As far as importance, at my facility, being an RT automatically makes us part of the code blue team. And yes RT intubate at my hospital. But because so many RTs show up to a code, and we are very comfortable in doing it, the "floor" nurses step aside and let the 2 or three RTs and the 2 ICU nurses run the code. The only thing we can't do is IV drugs. We do the CPR, EKG/ECG, intubate, and administer drugs down the ET tube. RTs are well respected at my medical center.Last edit by MAnders1405 on Aug 9, '06
Apr 26, '07Quote from br107Regarding the 2 previous posts: How does experience as an RT make one a better nurse?
RTs have advanced knowledge about the cardio-pulmonary system. Most RT schools require ACLS and PALS certification before graduation. Pharmacology is also a big part of the RT process. I work with several RN, RRTs who did RT first. It's not an accident they all work in advanced areas such as on the heart floor, ICU, Emergency dept. and so on.
You can also consider it a stepping stone as well. Knowing what they know, an RT in RN school can spend less time on cardio pulmonary and more time in other areas of nursing program.
The more places I work and the more people I meet, the more I realize how much I learned in the RT program.

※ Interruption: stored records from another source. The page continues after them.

/-- Between commands the host may change the table freely, and while a command waits that never queries it; giving the
same table changes nothing; a change while an ENC or a DEC runs is UNDEFINED_TABLE (70_reset_and_hazards.md R316). That
any change to another table counts there, whatever was queried and whatever will be, is the model's reading (log
7). -/
def Obligations.TableChangesBetweenCommandsOnly : Prop :=
  ∀ (s : State) (table : Table), s.undefinedTable = false → s.nextTurn = .table table →
    (s.current = none → step s = .next { s with schedule := s.schedule.tail, table := table })
    ∧ (∀ i, s.current = some i → (∀ symbol, i ≠ .enc symbol) → i ≠ .dec →
        step s = .next { s with schedule := s.schedule.tail, table := table })
    ∧ (table = s.table → step s = .next { s with schedule := s.schedule.tail })
    ∧ (∀ i, s.current = some i → (i = .dec ∨ ∃ symbol, i = .enc symbol) → table ≠ s.table →
        ∃ t, step s = .next t ∧ t.undefinedTable = true)

/-- UNDEFINED_TABLE, once recorded, is never cleared by a later command or by reset (60_exceptions.md R285). That the
machine goes on after it, and never stops, is the model's choice (log 5). -/
def Obligations.RecordedUndefinedTableStays : Prop :=
  ∀ s : State, s.undefinedTable = true → ∃ t, step s = .next t ∧ t.undefinedTable = true

/-- The build parameters are parameters of the step, not state: no step writes them (10_state.md R30, 00_scope.md R7,
R8). That they stand in the model's state is its choice (log 11). -/
def Obligations.NoStepWritesTheBuild : Prop :=
  ∀ s t : State, step s = .next t → t.build = s.build

/-- Port events only ever follow those already made: none is withdrawn or reordered (20_memory.md R92,
70_reset_and_hazards.md R311). That this holds of the steps in which UNDEFINED_TABLE is or gets recorded too, where the
trace so far is kept and a marker follows it, is the model's choice (log 5). -/
def Obligations.PortEventsOnlyAccumulate : Prop :=
  ∀ s t : State, step s = .next t → s.trace <+: t.trace

/-! ## The invariant -/

/-- The reset state meets the invariant of the machine. -/
def Obligations.ResetStateMeetsInvariant : Prop :=
  invariantHolds State.reset = true

/-- Every step keeps the invariant: the interval invariant and decoder synchrony between commands, the registers within
their session width, BUSY in step with the ports, and at a transfer a command waits at what its phase needs
(00_scope.md R10; 10_state.md R32, R38 to R43, R60; 40_coder_state_machine.md R153; 42_decoder.md R223). -/
def Obligations.EveryStepKeepsInvariant : Prop :=
  ∀ s t : State, invariantHolds s = true → step s = .next t → invariantHolds t = true

/-- From a state that meets the invariant the machine never stops: no fault, no refusal (60_exceptions.md R270: every
error is a response; 40_coder_state_machine.md R148, R151, 42_decoder.md R215: every loop ends). States in which
UNDEFINED_TABLE is recorded meet the invariant; that the machine goes on there is the model's choice (log 5). -/
def Obligations.GoodStatesNeverStop : Prop :=
  ∀ s : State, invariantHolds s = true → ∃ t, step s = .next t

/-! ## Session commands -/

/-- NOP, CMD = 0x00000000 whatever ARG, responds OK in every mode and writes LAST_STATUS only
(43_session_control.md R250). -/
def Obligations.NopRespondsAndChangesNothing : Prop :=
  (∀ arg : Word, decode 0x00000000#32 arg = .ok .nop)
    ∧ ∀ s : State, ∃ t, exec .nop s = .next t ∧ Responded .ok 0 t ∧ t.regs = s.regs.during .ok
        ∧ SameSurroundings s t ∧ NoPortEvent s t

/-- CLOSE, CMD = 0x00000006 whatever ARG, responds OK in every mode and writes MODE to IDLE; the other registers keep
their values and no bit moves (43_session_control.md R251). -/
def Obligations.CloseEndsTheSession : Prop :=
  (∀ arg : Word, decode 0x00000006#32 arg = .ok .close)
    ∧ ∀ s : State, ∃ t, exec .close s = .next t ∧ Responded .ok 0 t
        ∧ t.regs = { s.regs.during .ok with mode := .idle } ∧ SameSurroundings s t ∧ NoPortEvent s t

/-- INIT.ENC w, CMD = 0x0000_ww01 whatever ARG, in every mode: with 1 <= w <= 63 a session that starts from w alone,
else DOMAIN_ERROR with MODE = IDLE and no other register written; no port event (41_encoder.md R180). -/
def Obligations.InitEncOpensASession : Prop :=
  (∀ (w : Nat) (arg : Word), w < 256 → decode (BitVec.ofNat 32 (w * 2 ^ 8 + 1)) arg = .ok (.initEnc w))
    ∧ ∀ (w : Nat) (s : State), ∃ t, exec (.initEnc w) s = .next t ∧ SameSurroundings s t ∧ NoPortEvent s t
        ∧ (1 ≤ w ∧ w ≤ 63 → Responded .ok 0 t ∧ t.regs.mode = .enc ∧ t.regs.width.toNat = w ∧ t.regs.low.toNat = 0
            ∧ t.regs.high.toNat = 2 ^ w - 1 ∧ t.regs.pending = 0 ∧ t.regs.code.toNat = 0)
        ∧ (¬ (1 ≤ w ∧ w ≤ 63) → Responded .domainError 0 t
            ∧ t.regs = { s.regs.during .domainError with mode := .idle })

/-- INIT.DEC w, CMD = 0x0000_ww02 whatever ARG. With 1 <= w <= 63, when the source completes its transfers: exactly w
items are read and nothing else crosses a port, and the k-th bit read is CODE[w-1-k], EOS read as 0; else DOMAIN_ERROR,
no bit read and only MODE (to IDLE) and LAST_STATUS written (42_decoder.md R210, R227). -/
def Obligations.InitDecFillsCode : Prop :=
  (∀ (w : Nat) (arg : Word), w < 256 → decode (BitVec.ofNat 32 (w * 2 ^ 8 + 2)) arg = .ok (.initDec w))
    ∧ (∀ (w : Nat) (s : State), 1 ≤ w → w ≤ 63 → s.partnerLimit = none →
        ∃ t, exec (.initDec w) s = .next t ∧ Responded .ok 0 t ∧ SameSurroundings s t
          ∧ t.regs.mode = .dec ∧ t.regs.width.toNat = w ∧ t.regs.low.toNat = 0 ∧ t.regs.high.toNat = 2 ^ w - 1
          ∧ t.regs.pending = 0 ∧ t.regs.code.toNat < 2 ^ w
          ∧ (∀ k, k < w → t.regs.code.toNat.testBit (w - 1 - k) = (s.source[k]?).getD false)
          ∧ t.source = s.source.drop w ∧ t.sink = s.sink ∧ t.partnerLimit = none
          ∧ t.trace = s.trace ++ (itemsRead w s.source).map .bitIn)
    ∧ ∀ (w : Nat) (s : State), w = 0 ∨ 64 ≤ w →
        ∃ t, exec (.initDec w) s = .next t ∧ Responded .domainError 0 t ∧ SameSurroundings s t ∧ NoPortEvent s t
          ∧ t.regs = { s.regs.during .domainError with mode := .idle }

/-- An INIT whose width is 0 or 64 to 255: DOMAIN_ERROR, MODE = IDLE, every other register unchanged, no port event;
an ENC, DEC or FIN after it responds SEQUENCE_ERROR and MODE stays IDLE (60_exceptions.md R271). -/
def Obligations.IllegalWidthIsDomainError : Prop :=
  ∀ (w : Nat) (i : Instr) (s : State), w = 0 ∨ 64 ≤ w → i = .initEnc w ∨ i = .initDec w →
    ∃ t, exec i s = .next t ∧ Responded .domainError 0 t ∧ t.regs = { s.regs.during .domainError with mode := .idle }
      ∧ SameSurroundings s t ∧ NoPortEvent s t
      ∧ ∀ j, (∃ symbol, j = .enc symbol) ∨ j = .dec ∨ j = .fin →
          ∃ u, exec j (takeResponse t) = .next u ∧ Responded .sequenceError 0 u ∧ u.regs.mode = .idle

May 3, '07Quote from pricklypearI am a Respiratory therapist that has worked for over 16 years, just finished nursing school. Through the years nursing and respiratory therapy has disrespected each other. Both are equal in terms of education, i.e. AAS. A respiratory therapist should not be viewed as someone just writing down vent settings and squirting medication in a neb. Likewise nursing does more than start IVs and clean up messes a patient makes. I have AAS in RC and nursing, went into nursing to be a FNP but love nurse the same as RCPs. Be assured that one deserves just as much respect as the other. Running from floor to floor, the units and ER is not an easy task just as hanging blood, titrating Dopamine and giving chemo all at the same time is difficult. Please work together and respect one another.OMG. Whoever told you this has a somewhat lopsided view of the whole situation. It's not about who has how many or what kind of patients. Are you under the impression that RTs are the primary caregiver of the "sickest" patients? And nurses take care of the easy ones?
OK. I work in ICU. I may be assigned 2 patients. Both are critically ill, on vents (breathing machines). I assume FULL responsibility for ALL aspects of care for those patients. I am responsible for administering meds, treatments other than respiratory, labs, procedures, calling docs, titrating IV drugs, monitoring and treating changes, and recording the whole process.
Every couple of hours or so, someone from the RT department comes into my room, writes down some numbers from the vent, adds some medication to a nebulizer, and hooks it up the the pt. Then they leave. Sometimes they document the treatment in the chart. They might do this same thing for every patient in the ICU. Then they'll go upstairs and give treatments to the patients on the floors. Then they'll start the whole process over again.
During a code, the RT bags the patient (squeezes the breathing bag). Nursing does everything else. We get the patient hooked up to the vent, and the RT leaves. I take care of the rest.
So basically what I'm saying is that RT and nursing have totally different jobs and responsibilities. As a nurse, I am responsible for EVERYTHING that is going on with the patient. The RT manages the vent. That's pretty much it. Not that their job is not important, or critical to the welfare of the patient. An experienced and knowledgeable RT is an invaluable resource. They just have a totally different job, focused specifically on the respiratory system. Hosestly, if I had it to do over again, I'd be an RT. Maybe I'm just in a bad mood tonight.